*** Source data ***

-- ==== Sys2Proof/Machine/RegMap.lean ====
section
/-! DEFINITION. The register map: every register of Tables 2.5 to 18.12 with its place (R31, R443) and every
field with its bits, access type (R7), reset value, reset classes (R9) and reserved encodings (R6). -/

namespace Sys2Proof.Machine

/-- The four register blocks of R443: the device block, a region's block, a tile's block and the part of a
tile's block that tiles 0 to 11 of a region have for their lane. -/
inductive Blk where
  | dev | region | tile | laneTile
  deriving DecidableEq, Repr

/-- The access types of Table 0.3. -/
inductive Acc where
  | RW | RO | WO | W1C | W1S | RC | RWL | RWQ
  deriving DecidableEq, Repr

/-- The reset classes of Table 0.4. -/
inductive RClass where
  | P | C | W | G | Z | E
  deriving DecidableEq, Repr

/-- Every register of the part, by its name. -/
inductive Reg where
  | HST_ID | HST_MODE | HST_CTRL | HST_ERR | HST_ERR_ADDR | HST_BAR2_BASE | HST_IRQ_ACK | HST_HDB
  | HST_MGT_CFG | HST_MGT_MAC_LO | HST_MGT_MAC_HI | HST_MGT_RX_BASE | HST_MGT_RX_N | HST_MGT_RX_WP | HST_MGT_RX_RP | HST_MGT_TX_BASE
  | HST_MGT_TX_N | HST_MGT_TX_WP | HST_MGT_TX_RP | HST_MGT_CNT0 | HST_MGT_CNT1 | HST_MGT_NOTIFY | TIM_NOW_FRAC | TIM_NOW_SEC
  | TIM_CTRL | TIM_STATUS | TIM_RATE | TIM_ADJ_FRAC | TIM_ADJ_SEC | TIM_EPOCH_FRAC | TIM_EPOCH_SEC | TIM_STRIDE_CFG
  | TIM_STRIDE_LO | TIM_STRIDE_HI | TIM_STRIDE_OFS | TIM_ALIGN | TIM_PPS_CFG | TIM_PPS_IN_FRAC | TIM_PPS_IN_SEC | TIM_TL_CFG
  | TIM_TL_STAT | TIM_TL_OFS | TIM_TS_INFO | TIM_TS_FRAC | TIM_TS_SEC | PWR_DEV_REQ | PWR_DEV_STAT | PWR_CTRL
  | PWR_REG_STAT | PWR_TEMP | PWR_VIN | RST_CMD | RST_STATUS | RST_CAUSE | NOC_CTRL | NOC_SWAP
  | NOC_SWAP_STAT | ERR_FRZ_CFG | ERR_FRZ_CMD | ERR_FRZ_STAT | ERR_FRZ_STRIDE | ERR_FRZ_MISSED | ERR_FRZ_TIME_FRAC | ERR_FRZ_TIME_SEC
  | ERR_RESUME_FRAC | ERR_RESUME_SEC | ERR_DEV_HEAD | ERR_DEV_TAIL | ERR_DEV_STAT | ERR_RDO_ADDR | ERR_INJ_TGT | ERR_INJ_ARG
  | ERR_INJ_CTRL | ERR_POL | ERR_DEV_LOG | SE_CTRL | SE_STATUS | SE_BOOT | SE_PC | SE_FAULT
  | SE_OVF_PC | SE_IRQ_EN | SE_IRQ_CLASS | SE_IRQ_PEND | SE_DOORBELL | SE_HURDLE | SE_STALL | SUP_WDOG
  | SUP_WDOG_KICK | SUP_NSTAT | SE_DMA_DESC | SE_DMA_STAT | SE_DBG_SEL | SE_DBG_DATA | SE_IMEM | SUP_IMEM
  | SUP_DMEM | TRC_CTRL | TRC_SRC | TRC_STATUS | TRC_WP | TRC_RP | TRC_MEM_BASE | TRC_MEM_LEN
  | TRC_DROP | TRC_STALL | TRC_BUF | RTE_CTRL | RTE_STATUS | RTE_CONT_CNT | RTE_FIRST | RTE_FIRST_STRIDE
  | RTE_DOM | FAB_PIN_CFG | FAB_PIN_IN | FAB_PIN_OUT | FAB_RCK_CFG | FAB_RCK_STAT | TIM_GUN_PORT | TIM_GUN_STAT
  | TIM_WAKE_GUARD | TIM_LOG_HEAD | TIM_LOG | TRG_SEQ_CTRL | TRG_SEQ_STAT | TRG_STATUS | TRG_TIN_CFG | TRG_TOUT_CFG
  | TRG_BUS_SEL | TRG_SW | TRG_LOG_MASK0 | TRG_LOG_MASK1 | TRG_LOG_HEAD | TRG_S_COND0 | TRG_S_COND1 | TRG_S_RST0
  | TRG_S_RST1 | TRG_S_TIMEOUT | TRG_LOG | ACQ_STATUS | ACQ_FIRST | ACQ_FIRST_STRIDE | ACQ_BUF | HEAT_CTRL
  | HEAT_SRC | HEAT_TRIG | HEAT_PRE | HEAT_POST | HEAT_BASE | HEAT_SLOT | HEAT_NSLOT | HEAT_HOLDOFF
  | HEAT_FELT | HEAT_BW | HEAT_NOTIFY | HEAT_STAT | HEAT_WP | HEAT_DONE | HEAT_RP | MEM_CTRL
  | MEM_STATUS | MEM_RES_LIMIT | MEM_RES_STAT | MEM_SCRUB | MEM_CE_CNT | MEM_FIRST | MEM_FIRST_ADDR | MEM_FIRST_STRIDE
  | MEM_INIT_BASE | MEM_INIT_LEN | MEM_INIT_CTRL | MEM_REPAIR | ARC_CTRL | ARC_STATUS | ARC_CMD_STAT | ARC_NEXT_OBJ
  | ARC_CMD_PORT | ARC_CPL_BASE | ARC_CPL_LEN | ARC_CPL_WP | ARC_CPL_RP | ARC_FREE | ARC_HEALTH | ARC_ECC
  | ARC_PATROL | ARC_BIND | CFG_STATUS | CFG_CMD | CFG_CTRL | CFG_SRC_ADDR | CFG_SRC_LEN | CFG_SRC_LIMIT
  | CFG_PROGRESS | CFG_FAIL | CFG_START_FRAC | CFG_START_SEC | CFG_DESIGN_ID | CFG_USER | CFG_SLOT | CFG_RELAY
  | CFG_ZCMD | CFG_ZONE | CFG_FUSE_STAT | CFG_FUSE_CMD | CFG_FUSE_DATA | PWR_REQ | PWR_STAT | PWR_WAKE_EN
  | PWR_WAKE_PEND | PWR_LANE | PWR_MISSED | PWR_TIMES | ERR_REG_REC0 | ERR_REG_REC1 | ERR_REG_REC2 | ERR_REG_STAT
  | NOC_PC_CTRL | NOC_PC_BASE | NOC_PC_LEN | NOC_PC_WP | NOC_PC_RP | NOC_PC_DROP | CELL_CTRL | CELL_STATUS
  | CELL_SBE_CNT | CELL_FIRST | CELL_FIRST_STRIDE | CELL_SCRUB | QC_CFG | QC_SIZE | QC_WR | QC_RD
  | QC_WM | QC_STAT | QC_CNT | QC_CMD | QC_LANE | QC_STATUS | QC_FIRST | QC_FIRST_STRIDE
  | QC_SBE_CNT | QC_REPAIR | SPD_CTRL | SPD_STATUS | SPD_SBE_CNT | SPD_DMA_STALL | SPD_FIRST | SPD_FIRST_STRIDE
  | SPD_MARCH_CTRL | SPD_MARCH_STAT | SPD_REPAIR | NOC_RSTAT | NOC_LINK_ERR | NOC_RES | NOC_RES_STAT | NOC_PRB_CFG
  | NOC_PRB_FILT | NOC_PRB_CNT | NOC_TBL_ACT | NOC_TBL_PEND | TRG_WIN_CTRL | TRG_WIN_PRE | TRG_WIN_STAT | TRG_WIN_CLIP
  | TRG_WIN_CNT_LO | TRG_WIN_CNT_HI | TRG_WIN_TRIG_E | TRG_WIN_TRIG_INFO | TRG_WIN_TRIG_FRAC | TRG_WIN_TRIG_SEC | TRG_WIN_FS_FRAC | TRG_WIN_FS_SEC
  | TRG_WIN_DEAD | TRG_DET_CFG | TRG_DET_MATCH | TRG_DET_MASK | TRG_WIN_LTIME | LN_CTRL | LN_RATE | LN_PCS
  | LN_STATUS | LN_TX_FFE | LN_TX_CFG | LN_TX_FILL0 | LN_TX_FILL1 | LN_PAT0 | LN_PAT1 | LN_PAT_CFG
  | LN_RX_CFG | LN_EQ_STAT | LN_PCS_CNT | LN_CHK_BITS_LO | LN_CHK_BITS_HI | LN_CHK_ERR | LN_INJ_CFG | LN_INJ_CTRL
  | LN_HIST_CFG | LN_HIST_N | LN_TS_MATCH | LN_TS_MASK | LN_TS_INFO | LN_TS_FRAC | LN_TS_SEC | LN_SLIP
  | LN_FFE | LN_DFE | LN_FEC_CW_LO | LN_FEC_CW_HI | LN_FEC_CORR | LN_FEC_UNCORR | LN_FEC_HIST | LN_HIST
  | SUP_CTRL | SUP_STATUS | SUP_BOOT | SUP_PC | SUP_FAULT | SUP_OVF_PC | SUP_IRQ_EN | SUP_IRQ_CLASS
  | SUP_IRQ_PEND | SUP_DOORBELL | SUP_HURDLE | SUP_STALL | SUP_DMA_DESC | SUP_DMA_STAT | SUP_DBG_SEL | SUP_DBG_DATA
  deriving DecidableEq, Repr

/-- Where a register lies: its block, its byte offset in the block, how many there are and their spacing. -/
structure Place where
  blk    : Blk
  offset : Nat
  count  : Nat := 1
  stride : Nat := 8
  deriving DecidableEq, Repr

/-- A register field: the row of its register table. `by_` lists the classes of its Reset by column; `configured`
marks the fields whose value after W, G and Z is the configured one; `reserved` lists the encodings R6 ignores. -/
structure Fld where
  reg        : Reg
  hi         : Nat
  lo         : Nat
  acc        : Acc
  reset      : Nat
  by_        : List RClass
  configured : Bool := false
  reserved   : List (Nat × Nat) := []
  deriving DecidableEq, Repr

/-- Reset by P, C. -/
def RClass.pc : List RClass := [.P, .C]
/-- Reset by P, C, W. -/
def RClass.pcw : List RClass := [.P, .C, .W]
/-- Reset by P, C, W, G. -/
def RClass.pcwg : List RClass := [.P, .C, .W, .G]
/-- Reset by P, C, W, G, E. -/
def RClass.pcwge : List RClass := [.P, .C, .W, .G, .E]
/-- Reset by P, C, W, G, Z. -/
def RClass.pcwgz : List RClass := [.P, .C, .W, .G, .Z]
/-- Reset by P, C, W, G, Z, E. -/
def RClass.pcwgze : List RClass := [.P, .C, .W, .G, .Z, .E]
/-- Reset by P alone. -/
def RClass.pOnly : List RClass := [.P]
/-- No class restores the field (a dash, or live). -/
def RClass.never : List RClass := []
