/-- A processor beside its SE_ or SUP_ registers (Chapter 6): SE_STATUS.STATE, FBANK, BP and SE_PC hold the rest. -/
structure ProcSt where
  main     : Bank := {}
  shadow   : Bank := { sr := 0x20000000 }
  cr       : Word := 0x1400000000        -- CR.RPOS is 20
  ira      : Nat := 0
  isr      : Word := 0
  fra      : Nat := 0
  fly      : List Fly := []              -- results in flight, in issue order
  slots    : Nat := 0                    -- delay slots still to issue (R153)
  target   : Option Nat := none          -- where issue goes after them, when not to the next address
  rtf      : Bool := false               -- the delay slots are those of an RTF
  haltReq  : Bool := false               -- a HALT waits for the next acceptance point
  stepping : Bool := false               -- a STEP is in progress (R168)
  hurdleRd : Nat := 0                    -- Xd of the waiting HURDLE
  bpStride : Nat := 0                    -- stride number latched with BP (R164)
  waitLeft : Nat := 0                    -- cycles of a WAITC
  gunFast  : Bool := false               -- class of source 18 (R158)
  net      : NetWait := .none
  warned   : Bool := false               -- the watchdog has given its half-time warning since the last kick
  eRst     : Bool := false               -- an E reset runs
  eHold    : Bool := false               -- it leaves the processor HALTED (R177)
  aborts   : List Nat := []              -- channels whose ABORT waits
  dmaRun   : List (Nat × Nat × Nat × Nat) := []  -- descriptors that wait: channel, status, COUNT, acknowledgements due
  dmaInj   : List (Nat × Nat) := []      -- status an injection makes a channel's next descriptor write back
  deriving DecidableEq, Repr

/-- A firing of a lane detector on its way to the combiner (R257-R259). -/
structure DetEv where
  det   : Nat
  elem  : Nat
  frac  : Nat
  stamp : Nat
  deriving DecidableEq, Repr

*** End of Source data ***

Word for word, restate the lines above from the line containing "LN_TS_SEC | LN_SLIP" through the line containing "stride : Nat := 8", with both included and nothing else.

  | LN_HIST_CFG | LN_HIST_N | LN_TS_MATCH | LN_TS_MASK | LN_TS_INFO | LN_TS_FRAC | LN_TS_SEC | LN_SLIP
  | LN_FFE | LN_DFE | LN_FEC_CW_LO | LN_FEC_CW_HI | LN_FEC_CORR | LN_FEC_UNCORR | LN_FEC_HIST | LN_HIST
  | SUP_CTRL | SUP_STATUS | SUP_BOOT | SUP_PC | SUP_FAULT | SUP_OVF_PC | SUP_IRQ_EN | SUP_IRQ_CLASS
  | SUP_IRQ_PEND | SUP_DOORBELL | SUP_HURDLE | SUP_STALL | SUP_DMA_DESC | SUP_DMA_STAT | SUP_DBG_SEL | SUP_DBG_DATA
  deriving DecidableEq, Repr

/-- Where a register lies: its block, its byte offset in the block, how many there are and their spacing. -/
structure Place where
  blk    : Blk
  offset : Nat
  count  : Nat := 1
  stride : Nat := 8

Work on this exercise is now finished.